Did they find the killer yet? Am surprised how is he hiding for so many days? The deceased family will feel a little better if they find the killer soon!


----------



## FIFA_World_Cup_fan (Apr 25, 2014)

*Me Too*



shorefisher said:


> Did they find the killer yet? Am surprised how is he hiding for so many days? The deceased family will feel a little better if they find the killer soon!


I am also surprised .....

the really tough part for the local police officers investigating this - was that --- beyond the Parramatta train station --- there were no CCTV cameras - in the pathway which Prabha Arun Kumar (deceased) - had taken on the ill-fated night. And that walking stretch extended right into the area of Westmead --- and that too in the night timing; hence there were no eye-witnesses / prospective watchers.


However --- its not gonna be indefinite - I have strong faith in the NSW police force -
They are really solid guys .... They shall eventually catch that man.


----------



## JBY (May 17, 2011)

Form1229 said:


> This is really sad. I cannot imagine the horrific experience the husband had to go through (he was on a phone call with her when she was attacked). May God give all the strength to the family.
> 
> @blackrider89 - Was there any racial motive behind the attack? Or was it just a matter of being at a wrong place at the wrong time?
> Edit: How did the investigation into this event go? Were the culprits found and convicted?
> ...


No offense but this is a ridiculous statement, you think Australia is some kind of warzone ? "We need to stay in touch on the forum and move in groups", seriously? 

People need to relax, these unfortunate things happen everyday to non-indians. Its a big country with 25 Million people there are bound to be crime. Australian cities still some of the safest in the world, and definitely safer than Indian cities where thousands of women are violently assaulted on daily basis.


----------



## jojo (Sep 20, 2007)

JBY said:


> No offense but this is a ridiculous statement, you think Australia is some kind of warzone ? "We need to stay in touch on the forum and move in groups", seriously?
> 
> People need to relax, these unfortunate things happen everyday to non-indians. Its a big country with 25 Million people there are bound to be crime. Australian cities still some of the safest in the world, and definitely safer than Indian cities where thousands of women are violently assaulted on daily basis.

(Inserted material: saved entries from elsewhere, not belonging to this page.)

/-- The instruction of a member, its fields read from the word (R58, R61). -/
noncomputable def Member.build (m : Member) (w : Word32) : Instr :=
  match m with
  | .illegal => .illegal (w.extractLsb' 0 26)
  | .add => .add (dOf w) (aOf w) (bOf w)
  | .sub => .sub (dOf w) (aOf w) (bOf w)
  | .and => .and (dOf w) (aOf w) (bOf w)
  | .or => .or (dOf w) (aOf w) (bOf w)
  | .xor => .xor (dOf w) (aOf w) (bOf w)
  | .andn => .andn (dOf w) (aOf w) (bOf w)
  | .sll => .sll (dOf w) (aOf w) (bOf w)
  | .srl => .srl (dOf w) (aOf w) (bOf w)
  | .sra => .sra (dOf w) (aOf w) (bOf w)
  | .ror => .ror (dOf w) (aOf w) (bOf w)
  | .slt => .slt (dOf w) (aOf w) (bOf w)
  | .sltn => .sltn (dOf w) (aOf w) (bOf w)
  | .seq => .seq (dOf w) (aOf w) (bOf w)
  | .min => .min (dOf w) (aOf w) (bOf w)
  | .max => .max (dOf w) (aOf w) (bOf w)
  | .minn => .minn (dOf w) (aOf w) (bOf w)
  | .maxn => .maxn (dOf w) (aOf w) (bOf w)
  | .mul => .mul (dOf w) (aOf w) (bOf w)
  | .mulh => .mulh (dOf w) (aOf w) (bOf w)
  | .mulhn => .mulhn (dOf w) (aOf w) (bOf w)
  | .div => .div (dOf w) (aOf w) (bOf w)
  | .divn => .divn (dOf w) (aOf w) (bOf w)
  | .rem => .rem (dOf w) (aOf w) (bOf w)
  | .remn => .remn (dOf w) (aOf w) (bOf w)
  | .clz => .clz (dOf w) (aOf w)
  | .ctz => .ctz (dOf w) (aOf w)
  | .popc => .popc (dOf w) (aOf w)
  | .brev => .brev (dOf w) (aOf w)
  | .bswap => .bswap (dOf w) (aOf w)
  | .addw => .addw (dOf w) (aOf w) (bOf w)
  | .subw => .subw (dOf w) (aOf w) (bOf w)
  | .mulw => .mulw (dOf w) (aOf w) (bOf w)
  | .sllw => .sllw (dOf w) (aOf w) (bOf w)
  | .srlw => .srlw (dOf w) (aOf w) (bOf w)
  | .sraw => .sraw (dOf w) (aOf w) (bOf w)
  | .divw => .divw (dOf w) (aOf w) (bOf w)
  | .remw => .remw (dOf w) (aOf w) (bOf w)
  | .csel => .csel (dOf w) (aOf w) (bOf w) (cOf w)
  | .madd => .madd (dOf w) (aOf w) (bOf w) (cOf w)
  | .msub => .msub (dOf w) (aOf w) (bOf w) (cOf w)
  | .funnel => .funnel (dOf w) (aOf w) (bOf w) (cOf w)
  | .addi => .addi (dOf w) (aOf w) (immOf w)
  | .andi => .andi (dOf w) (aOf w) (immOf w)
  | .ori => .ori (dOf w) (aOf w) (immOf w)
  | .xori => .xori (dOf w) (aOf w) (immOf w)
  | .slti => .slti (dOf w) (aOf w) (immOf w)
  | .sltni => .sltni (dOf w) (aOf w) (immOf w)
  | .lui => .lui (dOf w) (immOf w)
  | .slli => .slli (dOf w) (aOf w) (w.extractLsb' 0 6)
  | .srli => .srli (dOf w) (aOf w) (w.extractLsb' 0 6)
  | .srai => .srai (dOf w) (aOf w) (w.extractLsb' 0 6)
  | .rori => .rori (dOf w) (aOf w) (w.extractLsb' 0 6)
  | .sllwi => .sllwi (dOf w) (aOf w) (w.extractLsb' 0 5)
  | .srlwi => .srlwi (dOf w) (aOf w) (w.extractLsb' 0 5)
  | .srawi => .srawi (dOf w) (aOf w) (w.extractLsb' 0 5)
  | .bfx => .bfx (dOf w) (aOf w) (w.extractLsb' 6 6) (w.extractLsb' 0 6)
  | .bfxn => .bfxn (dOf w) (aOf w) (w.extractLsb' 6 6) (w.extractLsb' 0 6)
  | .bfi => .bfi (dOf w) (aOf w) (w.extractLsb' 6 6) (w.extractLsb' 0 6)
  | .mkp => .mkp (dOf w) (aOf w) (bOf w)
  | .phd => .phd (dOf w) (aOf w)
  | .pof => .pof (dOf w) (aOf w)
  | .addp => .addp (dOf w) (aOf w) (bOf w)
  | .subp => .subp (dOf w) (aOf w) (bOf w)
  | .pchk => .pchk (dOf w) (aOf w)
  | .addpi => .addpi (dOf w) (aOf w) (immOf w)
  | .beq => .beq (dOf w) (aOf w) (immOf w)
  | .bne => .bne (dOf w) (aOf w) (immOf w)
  | .blt => .blt (dOf w) (aOf w) (immOf w)
  | .bge => .bge (dOf w) (aOf w) (immOf w)
  | .bltn => .bltn (dOf w) (aOf w) (immOf w)
  | .bgen => .bgen (dOf w) (aOf w) (immOf w)
  | .loop => .loop (dOf w) (immOf w)
  | .jmp => .jmp (w.extractLsb' 0 26)
  | .call => .call (w.extractLsb' 0 26)
  | .jr => .jr (aOf w)
  | .callr => .callr (aOf w)
  | .ld => .ld (dOf w) (aOf w) (fmtOf w) (dispOf w)
  | .ldacq => .ldacq (dOf w) (aOf w) (fmtOf w) (dispOf w)
  | .st => .st (dOf w) (aOf w) (fmtOf w) (dispOf w)
  | .strel => .strel (dOf w) (aOf w) (fmtOf w) (dispOf w)
  | .ldp => .ldp (w.extractLsb' 22 4) (aOf w) (dispOf w)
  | .stp => .stp (w.extractLsb' 22 4) (aOf w) (dispOf w)
  | .ldb => .ldb (dOf w) (aOf w) (w.extractLsb' 12 3) (dispOf w)
  | .stb => .stb (dOf w) (aOf w) (w.extractLsb' 12 3) (dispOf w)
  | .lde => .lde (dOf w) (aOf w) (dispOf w)
  | .ldc => .ldc (dOf w) (aOf w) (dispOf w)
  | .stf => .stf (dOf w) (aOf w) (dispOf w)
  | .sto => .sto (dOf w) (aOf w) (dispOf w)
  | .sete => .sete (aOf w) (dispOf w)
  | .setf => .setf (aOf w) (dispOf w)
  | .feq => .feq (dOf w) (aOf w) (dispOf w)
  | .amoadd => .amoadd (dOf w) (aOf w) (bOf w) (w.extractLsb' 5 2) (w.extractLsb' 4 1)
  | .amoand => .amoand (dOf w) (aOf w) (bOf w) (w.extractLsb' 5 2) (w.extractLsb' 4 1)
  | .amoor => .amoor (dOf w) (aOf w) (bOf w) (w.extractLsb' 5 2) (w.extractLsb' 4 1)
  | .amoxor => .amoxor (dOf w) (aOf w) (bOf w) (w.extractLsb' 5 2) (w.extractLsb' 4 1)
  | .amomin => .amomin (dOf w) (aOf w) (bOf w) (w.extractLsb' 5 2) (w.extractLsb' 4 1)
  | .amomax => .amomax (dOf w) (aOf w) (bOf w) (w.extractLsb' 5 2) (w.extractLsb' 4 1)
  | .amominn => .amominn (dOf w) (aOf w) (bOf w) (w.extractLsb' 5 2) (w.extractLsb' 4 1)
  | .amomaxn => .amomaxn (dOf w) (aOf w) (bOf w) (w.extractLsb' 5 2) (w.extractLsb' 4 1)
  | .amoswp => .amoswp (dOf w) (aOf w) (bOf w) (w.extractLsb' 5 2) (w.extractLsb' 4 1)
  | .cas => .cas (dOf w) (aOf w) (bOf w) (w.extractLsb' 5 2) (w.extractLsb' 4 1)
  | .cas2 => .cas2 (w.extractLsb' 22 4) (aOf w) (fmtOf w) (w.extractLsb' 5 2)
  | .fence => .fence
  | .fenceSys => .fenceSys
  | .fenceEng => .fenceEng
  | .cwb => .cwb (aOf w) (bOf w)
  | .cinv => .cinv (aOf w) (bOf w)
  | .pref => .pref (aOf w)
  | .monw => .monw (dOf w) (aOf w) (bOf w)
  | .chb => .chb (dOf w) (w.extractLsb' 17 4)
  | .chld => .chld (dOf w) (w.extractLsb' 17 4) (w.extractLsb' 9 4) (w.extractLsb' 0 9)
  | .chst => .chst (dOf w) (w.extractLsb' 17 4) (w.extractLsb' 9 4) (w.extractLsb' 0 9)
  | .chadvp => .chadvp (w.extractLsb' 17 4) (w.extractLsb' 0 9)
  | .chadvc => .chadvc (w.extractLsb' 17 4) (w.extractLsb' 0 9)
  | .chwaitp => .chwaitp (w.extractLsb' 17 4) (w.extractLsb' 0 9)
  | .chwaitc => .chwaitc (w.extractLsb' 17 4) (w.extractLsb' 0 9)
  | .chcnt => .chcnt (dOf w) (w.extractLsb' 17 4)
  | .chptrHd => .chptrHd (dOf w) (w.extractLsb' 17 4) (w.extractLsb' 0 8)
  | .chptrTl => .chptrTl (dOf w) (w.extractLsb' 17 4) (w.extractLsb' 0 8)
  | .padd => .padd (dOf w) (aOf w) (bOf w) (w.extractLsb' 9 2)
  | .psub => .psub (dOf w) (aOf w) (bOf w) (w.extractLsb' 9 2)
  | .padds => .padds (dOf w) (aOf w) (bOf w) (w.extractLsb' 9 2)
  | .psubs => .psubs (dOf w) (aOf w) (bOf w) (w.extractLsb' 9 2)
  | .paddns => .paddns (dOf w) (aOf w) (bOf w) (w.extractLsb' 9 2)
  | .psubns => .psubns (dOf w) (aOf w) (bOf w) (w.extractLsb' 9 2)
  | .pavg => .pavg (dOf w) (aOf w) (bOf w) (w.extractLsb' 9 2)
  | .pmin => .pmin (dOf w) (aOf w) (bOf w) (w.extractLsb' 9 2)
  | .pmax => .pmax (dOf w) (aOf w) (bOf w) (w.extractLsb' 9 2)
  | .pminn => .pminn (dOf w) (aOf w) (bOf w) (w.extractLsb' 9 2)
  | .pmaxn => .pmaxn (dOf w) (aOf w) (bOf w) (w.extractLsb' 9 2)
  | .pabs => .pabs (dOf w) (aOf w) (w.extractLsb' 9 2)
  | .pneg => .pneg (dOf w) (aOf w) (w.extractLsb' 9 2)
  | .pcmpeq => .pcmpeq (dOf w) (aOf w) (bOf w) (w.extractLsb' 9 2)
  | .pcmplt => .pcmplt (dOf w) (aOf w) (bOf w) (w.extractLsb' 9 2)
  | .pcmpltn => .pcmpltn (dOf w) (aOf w) (bOf w) (w.extractLsb' 9 2)
  | .psllv => .psllv (dOf w) (aOf w) (bOf w) (w.extractLsb' 9 2)
  | .psrlv => .psrlv (dOf w) (aOf w) (bOf w) (w.extractLsb' 9 2)
  | .psrav => .psrav (dOf w) (aOf w) (bOf w) (w.extractLsb' 9 2)
  | .psum => .psum (dOf w) (aOf w) (w.extractLsb' 9 2)
  | .psumn => .psumn (dOf w) (aOf w) (w.extractLsb' 9 2)
  | .pmul => .pmul (dOf w) (aOf w) (bOf w) (w.extractLsb' 9 2)
  | .pmulh => .pmulh (dOf w) (aOf w) (bOf w) (w.extractLsb' 9 2)
  | .pmulhn => .pmulhn (dOf w) (aOf w) (bOf w) (w.extractLsb' 9 2)
  | .pmulq => .pmulq (dOf w) (aOf w) (bOf w) (w.extractLsb' 9 2)
  | .pdot => .pdot (dOf w) (aOf w) (bOf w) (w.extractLsb' 9 2)
  | .pdotn => .pdotn (dOf w) (aOf w) (bOf w) (w.extractLsb' 9 2)
  | .pslli => .pslli (dOf w) (aOf w) (w.extractLsb' 9 2) (w.extractLsb' 0 5)
  | .psrli => .psrli (dOf w) (aOf w) (w.extractLsb' 9 2) (w.extractLsb' 0 5)
  | .psrai => .psrai (dOf w) (aOf w) (w.extractLsb' 9 2) (w.extractLsb' 0 5)
  | .psrari => .psrari (dOf w) (aOf w) (w.extractLsb' 9 2) (w.extractLsb' 0 5)
  | .ppacks => .ppacks (dOf w) (aOf w) (bOf w) (w.extractLsb' 9 2)
  | .ppackns => .ppackns (dOf w) (aOf w) (bOf w) (w.extractLsb' 9 2)
  | .ppack => .ppack (dOf w) (aOf w) (bOf w) (w.extractLsb' 9 2)
  | .punpkl => .punpkl (dOf w) (aOf w) (w.extractLsb' 9 2)
  | .punpkh => .punpkh (dOf w) (aOf w) (w.extractLsb' 9 2)
  | .punpkln => .punpkln (dOf w) (aOf w) (w.extractLsb' 9 2)
  | .punpkhn => .punpkhn (dOf w) (aOf w) (w.extractLsb' 9 2)
  | .pshuf => .pshuf (dOf w) (aOf w) (bOf w)
  | .pbcast => .pbcast (dOf w) (aOf w) (w.extractLsb' 9 2) (w.extractLsb' 0 5)
  | .pins => .pins (dOf w) (aOf w) (w.extractLsb' 9 2) (w.extractLsb' 0 5)
  | .pext => .pext (dOf w) (aOf w) (w.extractLsb' 9 2) (w.extractLsb' 0 5)
  | .psel => .psel (dOf w) (aOf w) (bOf w)
  | .cadd => .cadd (dOf w) (aOf w) (bOf w)
  | .csub => .csub (dOf w) (aOf w) (bOf w)
  | .caddh => .caddh (dOf w) (aOf w) (bOf w)
  | .csubh => .csubh (dOf w) (aOf w) (bOf w)
  | .cmul => .cmul (dOf w) (aOf w) (bOf w)
  | .cmulj => .cmulj (dOf w) (aOf w) (bOf w)
  | .cj => .cj (dOf w) (aOf w)
  | .cmj => .cmj (dOf w) (aOf w)
  | .cnorm => .cnorm (dOf w) (aOf w)
  | .cdot => .cdot (dOf w) (aOf w) (bOf w)
  | .cdotj => .cdotj (dOf w) (aOf w) (bOf w)
  | .cbfly => .cbfly (dOf w) (aOf w) (bOf w)
  | .cscl => .cscl (dOf w) (aOf w) (bOf w)
  | .crnd => .crnd (dOf w) (aOf w) (bOf w)
  | .fadd => .fadd (dOf w) (aOf w) (bOf w) (w.extractLsb' 8 3)
  | .fsub => .fsub (dOf w) (aOf w) (bOf w) (w.extractLsb' 8 3)
  | .fmul => .fmul (dOf w) (aOf w) (bOf w) (w.extractLsb' 8 3)
  | .fdiv => .fdiv (dOf w) (aOf w) (bOf w) (w.extractLsb' 8 3)
  | .fsqrt => .fsqrt (dOf w) (aOf w) (w.extractLsb' 8 3)
  | .fmin => .fmin (dOf w) (aOf w) (bOf w)
  | .fmax => .fmax (dOf w) (aOf w) (bOf w)
  | .fabs => .fabs (dOf w) (aOf w)
  | .fneg => .fneg (dOf w) (aOf w)
  | .fsgnj => .fsgnj (dOf w) (aOf w) (bOf w)
  | .fcmpeq => .fcmpeq (dOf w) (aOf w) (bOf w)
  | .fcmplt => .fcmplt (dOf w) (aOf w) (bOf w)
  | .fcmple => .fcmple (dOf w) (aOf w) (bOf w)
  | .fclass => .fclass (dOf w) (aOf w)
  | .frnd => .frnd (dOf w) (aOf w) (w.extractLsb' 8 3)
  | .fma => .fma (dOf w) (aOf w) (bOf w) (cOf w)
  | .fms => .fms (dOf w) (aOf w) (bOf w) (cOf w)
  | .fnma => .fnma (dOf w) (aOf w) (bOf w) (cOf w)
  | .fnms => .fnms (dOf w) (aOf w) (bOf w) (cOf w)
  | .pfma => .pfma (dOf w) (aOf w) (bOf w) (cOf w)
  | .pbfdot => .pbfdot (dOf w) (aOf w) (bOf w) (cOf w)
  | .pfadd => .pfadd (dOf w) (aOf w) (bOf w)
  | .pfsub => .pfsub (dOf w) (aOf w) (bOf w)
  | .pfmul => .pfmul (dOf w) (aOf w) (bOf w)
  | .pfmin => .pfmin (dOf w) (aOf w) (bOf w)
  | .pfmax => .pfmax (dOf w) (aOf w) (bOf w)
  | .pbfpack => .pbfpack (dOf w) (aOf w) (bOf w)
  | .pbfunpl => .pbfunpl (dOf w) (aOf w)
  | .pbfunph => .pbfunph (dOf w) (aOf w)
  | .ptop2 => .ptop2 (dOf w) (aOf w)
  | .fcvtF32I32 => .fcvtF32I32 (dOf w) (aOf w) (w.extractLsb' 0 3)
  | .fcvtF32N32 => .fcvtF32N32 (dOf w) (aOf w) (w.extractLsb' 0 3)
  | .fcvtF32I64 => .fcvtF32I64 (dOf w) (aOf w) (w.extractLsb' 0 3)
  | .fcvtF32N64 => .fcvtF32N64 (dOf w) (aOf w) (w.extractLsb' 0 3)
  | .fcvtF32Q15 => .fcvtF32Q15 (dOf w) (aOf w) (w.extractLsb' 0 3)
  | .fcvtF32Q31 => .fcvtF32Q31 (dOf w) (aOf w) (w.extractLsb' 0 3)
  | .fcvtI32F32 => .fcvtI32F32 (dOf w) (aOf w) (w.extractLsb' 0 3)
  | .fcvtN32F32 => .fcvtN32F32 (dOf w) (aOf w) (w.extractLsb' 0 3)
  | .fcvtI64F32 => .fcvtI64F32 (dOf w) (aOf w) (w.extractLsb' 0 3)
  | .fcvtN64F32 => .fcvtN64F32 (dOf w) (aOf w) (w.extractLsb' 0 3)
  | .fcvtQ15F32 => .fcvtQ15F32 (dOf w) (aOf w) (w.extractLsb' 0 3)
  | .fcvtQ31F32 => .fcvtQ31F32 (dOf w) (aOf w) (w.extractLsb' 0 3)
  | .fcvtBf16F32 => .fcvtBf16F32 (dOf w) (aOf w) (w.extractLsb' 0 3)
  | .fcvtF32Bf16 => .fcvtF32Bf16 (dOf w) (aOf w) (w.extractLsb' 0 3)
  | .mmaI8 => .mmaI8 (dOf w) (aOf w) (w.extractLsb' 14 2) (w.extractLsb' 8 6) (w.extractLsb' 2 6) (w.extractLsb' 1 1) (w.extractLsb' 0 1)
  | .mmaI16 => .mmaI16 (dOf w) (aOf w) (w.extractLsb' 14 2) (w.extractLsb' 8 6) (w.extractLsb' 2 6) (w.extractLsb' 1 1) (w.extractLsb' 0 1)
  | .mmaCq15 => .mmaCq15 (dOf w) (aOf w) (w.extractLsb' 14 2) (w.extractLsb' 8 6) (w.extractLsb' 2 6) (w.extractLsb' 1 1) (w.extractLsb' 0 1)
  | .mmaDp8 => .mmaDp8 (dOf w) (aOf w) (w.extractLsb' 14 2) (w.extractLsb' 8 6) (w.extractLsb' 2 6) (w.extractLsb' 1 1) (w.extractLsb' 0 1)
  | .mzero => .mzero (aOf w) (bOf w)
  | .mdrain => .mdrain (aOf w) (bOf w)
  | .msca => .msca (aOf w)
  | .mstride => .mstride (aOf w) (bOf w)
  | .mbmap => .mbmap (aOf w)
  | .mstat => .mstat (dOf w)
  | .mwaitq => .mwaitq
  | .cpy => .cpy (dOf w) (aOf w) (bOf w)
  | .cpy2d => .cpy2d (dOf w) (aOf w) (bOf w)
  | .cpyg => .cpyg (dOf w) (aOf w) (bOf w)
  | .cpys => .cpys (dOf w) (aOf w) (bOf w)
  | .cpyf => .cpyf (dOf w) (aOf w) (bOf w)
  | .cpych => .cpych (dOf w) (aOf w) (bOf w)
  | .kinit => .kinit (aOf w) (bOf w)
  | .ksel => .ksel (aOf w)
  | .karr => .karr (aOf w) (bOf w)
  | .kwait => .kwait (dOf w) (aOf w) (bOf w)
  | .ktest => .ktest (dOf w) (aOf w)
  | .barw => .barw (aOf w)
  | .bara => .bara (aOf w)
  | .barwt => .barwt (dOf w) (aOf w) (bOf w)
  | .wake => .wake (aOf w) (bOf w)
  | .wfw => .wfw (dOf w)
  | .wclr => .wclr (aOf w)
  | .wrd => .wrd (dOf w)
  | .spawn => .spawn (dOf w) (aOf w) (bOf w)
  | .spawnr => .spawnr (dOf w) (aOf w) (bOf w)
  | .migr => .migr (aOf w)
  | .join => .join (aOf w)
  | .yield => .yield (dOf w)
  | .exit => .exit
  | .launch => .launch (dOf w) (aOf w) (bOf w)
  | .rankq => .rankq (dOf w) (aOf w)
  | .trap => .trap (w.extractLsb' 0 12)
  | .brk => .brk (w.extractLsb' 0 12)
  | .svc => .svc (w.extractLsb' 0 12)
  | .tfence => .tfence
  | .srd => .srd (dOf w) (w.extractLsb' 0 12)
  | .swr => .swr (aOf w) (w.extractLsb' 0 12)
  | .srx => .srx (dOf w) (aOf w) (w.extractLsb' 0 12)
  | .waitc => .waitc (w.extractLsb' 0 12)
  | .tret => .tret
  | .immx => .immx (w.extractLsb' 0 23)
  | .align => .align (w.extractLsb' 0 23)
  | .brp => .brp (w.extractLsb' 0 7)
  | .prio => .prio (w.extractLsb' 0 5)
  | .stream => .stream (w.extractLsb' 0 2)
  | .noph => .noph (w.extractLsb' 0 23)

Exactly right!! As far as I know, whether it was racially motivated hasn't been established, nor has the nationality of the perpetrator/s Unfortunately atrocities happen across the globe, for so many silly reasons 

Jo xxx

Sent from my D5803 using Expat Forum


----------



## shorefisher (Nov 11, 2014)

What I also feel is, it could be also a case of miss identity. the killer was not there for Prabha, instead he did this crime without realizing that she had a family back home. But if he is serial offender, everyday he is surviving is harmful to the society...


----------



## kettlerope (Aug 12, 2014)

shorefisher said:


> What I also feel is, it could be also a case of miss identity. the killer was not there for Prabha, instead he did this crime without realizing that she had a family back home. But if he is serial offender, everyday he is surviving is harmful to the society...


Absolutely. Survival of the crazy person in the society who killed someone for apparently no major reason is a far more dangerous and serious issue than any other. Let's hope that police gets serious about such crime-prone locations at least now. If not policemen, at least the place of crime should have had cameras and lights if it has been long considered as a crime-prone area where the homeless, junkies and drug addicts hang out. Why to expect precautions only from the civilians/residents and not from the police? While I agree that the victim should have been more careful, shouldn't the police have been far more careful as well as its their business after all? Let's Hope for the best though.


----------



## FIFA_World_Cup_fan (Apr 25, 2014)

*agree*



shorefisher said:


> What I also feel is, it could be also a case of miss identity. the killer was not there for Prabha, instead he did this crime without realizing that she had a family back home. But if he is serial offender, everyday he is surviving is harmful to the society...



Hi

Yeah - its quite possible that this killer man - is a serial offender ..... I guess - its only due to the Indian Media contingent - that this episode got lot more attention and coverage.


Either ways - its extremely important for this case to get to a closure; in particular I do feel that Prabha's family back home will feel so much better when they hear about the killer being caught & put behind the bars ........

Justice is crucial ......


----------



## evangelist (Oct 5, 2014)

FIFA_World_Cup_fan said:


> Hi
> 
> Yeah - its quite possible that this killer man - is a serial offender ..... I guess - its only due to the Indian Media contingent - that this episode got lot more attention and coverage.
> 
> ...


The incident was reported in Indian media. It was reported only reasonably, to an extent it deserved to be reported. 
No offence, but is there a perception that Indian media (always) over reports such unfortunate incidents?


----------



## evangelist (Oct 5, 2014)

kettlerope said:


> Why to expect precautions only from the civilians/residents and not from the police? While I agree that the victim should have been more careful, shouldn't the police have been far more careful as well as its their business after all? Let's Hope for the best though.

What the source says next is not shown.